Worries over domestic terrorism rarely extend to biological weapons; if the authors are correct, that may be a fatal mistake.
Osterholm (former Epidemiologist in Chief for the state of Minnesota) and Washington Post reporter Schwartz present three fictional scenarios illustrating the raw potential of bioterrorism. The first, in which a lone terrorist spreads anthrax spores over a football stadium from a crop-dusting plane is frightening enough. But the real nightmare is the third, showing the probable effects of the release of smallpox in a Chicago shopping mall near Christmas season. This highly contagious disease, against which only a minority of the population now has any real immunity, would wreak havoc in a modern city—especially now that insurance plans have made hospitals pare back their facilities to the absolute minimum. The system is no better prepared for plague, tularemia, or botulism—the diseases most widely being developed as bioweapons.

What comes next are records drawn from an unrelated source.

-- ==== Sys2Proof/Certificates/Slice0/Obligations.lean ====
section
/-!
DEFINITION. The statements for the provers. Each docstring names the rules of spec/ that its statement formalises.
A command is stated at `exec i s`, for a state `s` that is `Ready` (an INIT has succeeded, the invariant holds) where its
effect is meant; what it changes is given as a record equation, so that every field not named keeps its value.
-/
section

open Sys2Proof Sys2Proof.Machine

/-! ### The encoding -/

/-- Every well-formed command is read back from its packet, whatever follows it on the port (R90 to R97). -/
def Obligations.DecodeEncode : Prop :=
  ∀ (i : Instr) (rest : List Byte), i.wellFormed = true → decode (encode i ++ rest) = .packet i rest

/-- What the decoder accepts is a well-formed command, and the bytes it took are that command's packet: no bit of a packet
is dropped (R91 to R97, R101). -/
def Obligations.EncodeDecode : Prop :=
  ∀ (bs : List Byte) (i : Instr) (rest : List Byte), decode bs = .packet i rest →
    i.wellFormed = true ∧ bs = encode i ++ rest

/-- The total lengths of R93's table, and that the decoder takes exactly so many bytes. -/
def Obligations.PacketLengths : Prop :=
  (∀ i : Instr, i.wellFormed = true →
    (encode i).length =
      match i with
      | .clear | .flushFull => 2
      | .fill _ | .setCtrl _ | .selectFont _ | .glyphLookup _ | .measure _ | .putChar _ _ | .loadTransition _ => 4
      | .init _ _ | .setTextBounds _ _ | .setDisplayWindow _ _ | .setCursor _ _ => 6
      | .drawImage _ _ _ _ | .drawGlyph _ _ _ _ => 8
      | .flushWindow _ _ _ _ => 10
      | .drawRect _ _ _ _ _ _ => 12
      | .writeHline _ _ _ n _ => 8 + (n.toNat + 1) / 2
      | .putString _ n _ => 4 + 2 * n.toNat
      | .putStringXy _ _ _ _ n _ => 8 + 2 * n.toNat) ∧
    ∀ (bs : List Byte) (i : Instr) (rest : List Byte), decode bs = .packet i rest →
      bs.length = (encode i).length + rest.length

/-- The header rows of R97: match and mask of each opcode, no two rows match one header, and a header is legal exactly when
it matches a row and its justification is not 3. -/
def Obligations.HeaderRows : Prop :=
  opcodes.map (fun o => (o.code.toNat, o.mask.toNat)) =
      [(0x01, 0xFFFF), (0x02, 0xFFFF), (0x03, 0xFFFF), (0x04, 0xFFFF), (0x05, 0xFFFF), (0x06, 0xFFFF), (0x07, 0xFFFF),
       (0x08, 0xFFFF), (0x09, 0xFFFF), (0x10, 0xFEFF), (0x11, 0xFEFF), (0x12, 0xFEFF), (0x20, 0xFFFF), (0x21, 0xFFFF),
       (0x22, 0xFFFF), (0x23, 0xFEFF), (0x24, 0xFEFF), (0x25, 0xFEFF), (0x26, 0xF8FF), (0x30, 0xFFFF)] ∧
    (∀ o : Opcode, o ∈ opcodes) ∧
    (∀ (hdr : Word) (o o' : Opcode), hdr &&& o.mask = o.code.setWidth 16 → hdr &&& o'.mask = o'.code.setWidth 16 →
      o = o') ∧
    ∀ (hdr : Word) (h : Header), decodeHeader hdr = .ok h ↔
      hdr &&& h.op.mask = h.op.code.setWidth 16 ∧ h.m = headerMode hdr ∧ headerJustify hdr = some h.j

/-- The illegal headers are the reserved opcodes of R100 and the reserved flag patterns of R101, and no others (R102). -/
def Obligations.ReservedHeaders : Prop :=
  ∀ op fl : Byte,
    (∃ why, decodeHeader (headerWord op fl) = .error why) ↔
      (op.toNat = 0x00 ∨ (0x0A ≤ op.toNat ∧ op.toNat ≤ 0x0F) ∨ (0x13 ≤ op.toNat ∧ op.toNat ≤ 0x1F) ∨
        (0x27 ≤ op.toNat ∧ op.toNat ≤ 0x2F) ∨ 0x31 ≤ op.toNat) ∨
      8 ≤ fl.toNat ∨
      (fl.toNat % 2 = 1 ∧ op.toNat ∉ [0x10, 0x11, 0x12, 0x23, 0x24, 0x25, 0x26]) ∨
      (fl.toNat / 2 % 4 ≠ 0 ∧ op.toNat ≠ 0x26) ∨
      (fl.toNat / 2 % 4 = 3 ∧ op.toNat = 0x26)

/-- Packets written out byte by byte from the tables of R91 to R96, one or more of every unit. -/
def Obligations.WordsDecode : Prop :=
  decode [0x01, 0x00, 0x00, 0x01, 0x40, 0x00] = .packet (.init 256 64) [] ∧
    decode [0x06, 0x00, 0xFD, 0xFF, 0x00, 0x00, 0x06, 0x00, 0x05, 0x00] = .packet (.flushWindow 0xFFFD 0 6 5) [] ∧
    decode [0x10, 0x00, 0x01, 0x00, 0x00, 0x00, 0x03, 0x00, 0xAB, 0xC0] =
      .packet (.writeHline .buffered 1 0 3 [0xAB, 0xC0]) [] ∧
    decode [0x11, 0x01, 0x01, 0x00, 0x00, 0x00, 0x02, 0x00, 0x02, 0x00, 0x0F, 0x00, 0x04] =
      .packet (.drawRect .direct 1 0 2 2 15) [0x04] ∧
    decode [0x26, 0x05, 0x08, 0x00, 0x00, 0x00, 0x01, 0x00, 0x41, 0x00] =
      .packet (.putStringXy .direct .right 8 0 1 [0x41]) [] ∧
    decode [0x30, 0x00, 0x05, 0x00] = .packet (.loadTransition 5) []

/-! ### The sequencer -/

/-- A whole packet at the front of the stream is taken and its command executes; taking it changes nothing but the
sequencer's state and the two byte streams (R20, R99). What happens where reset comes during the command, or a transfer
from before a reset is still in flight, is in `ResetValues`; a channel that never completes a transfer is in
`EveryCommandCompletes`. -/
def Obligations.StepRunsDecoded : Prop :=
  ∀ (s : State) (i : Instr) (rest : List Byte), s.Undisturbed → decode (s.rx ++ s.port) = .packet i rest →
    i.wellFormed = true ∧ step s = exec i { s with seq := .busy, rx := [], port := rest }

/-- An illegal header halts the engine, and only reset leaves that state (R104, R102). The second clause is the model's
form of a stuck state (notes/assumptions/7.md): no step, whatever the host offers; the readback port still works. -/
def Obligations.IllegalHeaderHalts : Prop :=
  ∀ (s : State) (op fl : Byte) (rest : List Byte) (why : IllegalHeader), s.resetPin = false → s.hung = false →
    s.seq ≠ .halted → s.rx ++ s.port = op :: fl :: rest → decodeHeader (headerWord op fl) = .error why →
    ∃ t : State, step s = .next t ∧
      t = { s with
        seq := .halted, rx := [], port := rest, code := .errIllegal
        res0 := BitVec.ofNat 16 (op.toNat + 256 * fl.toNat), res1 := 0, res2 := 0, res3 := 0 } ∧
      t.code.number = 0xFF ∧
      (∀ bytes : List Byte, step { t with port := t.port ++ bytes } = .fault .halted) ∧
      (∀ (occasion : Nat) (n : Word), t.readback occasion n = t.readNumber n.toNat) ∧
      step { t with resetPin := true } = .next t.applyReset

/-- With bytes of the packet missing the engine takes those that are there and waits, in `BUSY` once it has a first byte;
nothing else changes (R20, R301; one step for the bytes at hand is the model's form, notes/assumptions/5.md). -/
def Obligations.WaitsForPacket : Prop :=
  ∀ s : State, s.resetPin = false → s.hung = false → s.seq ≠ .halted → decode (s.rx ++ s.port) = .incomplete →
    step s = .next { s with
      seq := if s.rx ++ s.port = [] then .idle else .busy, rx := s.rx ++ s.port, port := [] }

/-- Reset puts every register at its value of R38 and leaves the memories unspecified, in any state (R290), and also
during a command (R291), of which the events it has emitted remain. That the run's parameters, the host's bytes, the
display's pointer between commands and the events stay, a transfer in flight with them, and that the reset takes the
reset input back, is the model's choice (notes/assumptions/8.md, 32.md); so are the form of a reset during a command, and
the fault of a command that comes while a transfer from before the reset is still in flight, where the spec says nothing
(U10; notes/assumptions/30.md). -/
def Obligations.ResetValues : Prop :=
  (∀ s : State, s.resetPin = true →
    ∃ t : State, step s = .next t ∧ t.AtReset ∧ t.port = s.port ∧ t.trace = s.trace ++ [.reset] ∧
      t.wpRow = s.wpRow ∧ t.wpCol = s.wpCol ∧ t.stray = (s.stray || s.xferBusy) ∧ t.hung = false ∧ t.stuck = none ∧
      t.resetPin = false ∧ t.resetAt = none ∧ t.hangAt = s.hangAt ∧
      t.cfg = s.cfg ∧ t.asset = s.asset ∧ t.assetDir = s.assetDir) ∧
  ∀ (s : State) (i : Instr) (rest : List Byte), s.resetPin = false → s.hung = false → s.seq ≠ .halted →
    decode (s.rx ++ s.port) = .packet i rest →
    (s.stray = false →
      ∃ u : State, exec i { s with seq := .busy, rx := [], port := rest } = .next u ∧
        ∀ n : Nat, s.resetAt = some n → (∀ h : Hang, s.hangOf u = some h → s.trace.length + n ≤ h.trace.length) →
          ∃ t : State, step s = .next t ∧
            let es := u.trace.take (s.trace.length + n)
            t.AtReset ∧ t.port = rest ∧ t.trace = es ++ [.reset] ∧ (t.stray = true ↔ busRun false es = some true) ∧
              t.hung = false ∧ t.stuck = none ∧ t.resetPin = false ∧ t.resetAt = none ∧ t.hangAt = s.hangAt ∧
              t.cfg = s.cfg ∧ t.asset = s.asset ∧ t.assetDir = s.assetDir) ∧
      (s.stray = true → step s = .fault .strayTransfer)

/-- The invariant holds right after reset, for every configuration and Asset Store (R38). -/
def Obligations.InvAtReset : Prop :=
  State.reset.Inv ∧
    ∀ (c : Cfg) (asset : Memory) (dir : List DirEntry), Memory.wf asset = true → (State.boot c asset dir).Inv

/-- Every step keeps the invariant: window and geometry (R24, R25, R122), `CTRL` (R27), the font state (R33, R182), the
sizes and the canonical form of the memories (R29, R30, R35), `XFER_BUSY = 0` between commands (R224), the bus discipline
(R81, R225), the sequencer (R20, R104); a step may be a reset, also one during a command (R290, R291), and one of a
command that never ends, with its transfer in flight (R304). -/
def Obligations.StepKeepsInv : Prop :=
  ∀ s t : State, s.cfg.fits → s.Inv → step s = .next t → t.Inv

/-- The invariant holds in every state a run reaches, whatever the host offers, whenever reset comes and whichever transfer
never completes, and the configuration and the Asset Store are constant for the whole run (R16, R76, R122). -/
def Obligations.ReachableStates : Prop :=
  ∀ (c : Cfg) (asset : Memory) (dir : List DirEntry) (s : State), c.fits → Memory.wf asset = true →
    Reachable (State.boot c asset dir) s → s.Inv ∧ s.cfg = c ∧ s.asset = asset ∧ s.assetDir = dir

Osterholm points out the lack of training (one simulation showed that few medical personnel would even recognize the symptoms of anthrax), of vaccines, and of antidotes (the supplies currently in stock would barely suffice for emergency workers). Nor has the government recognized the distinctions between the kind of threat posed by bombs or chemicals and the more difficult problems (e.g., enforcing quarantines) inherent in an outbreak of infectious disease. Government officials cite Iraq’s failure to deploy biological weapons in the Gulf War as proof that the threat is still remote. That may be true for military weapons designed for battlefield delivery, says Osterholm, but the expertise necessary for a terrorist strike is within the reach of many graduate students. He concludes with a seven-point plan for change, addressing the key loopholes in our defenses.
A sobering exposé; required reading for anyone concerned with the state of our medical preparedness.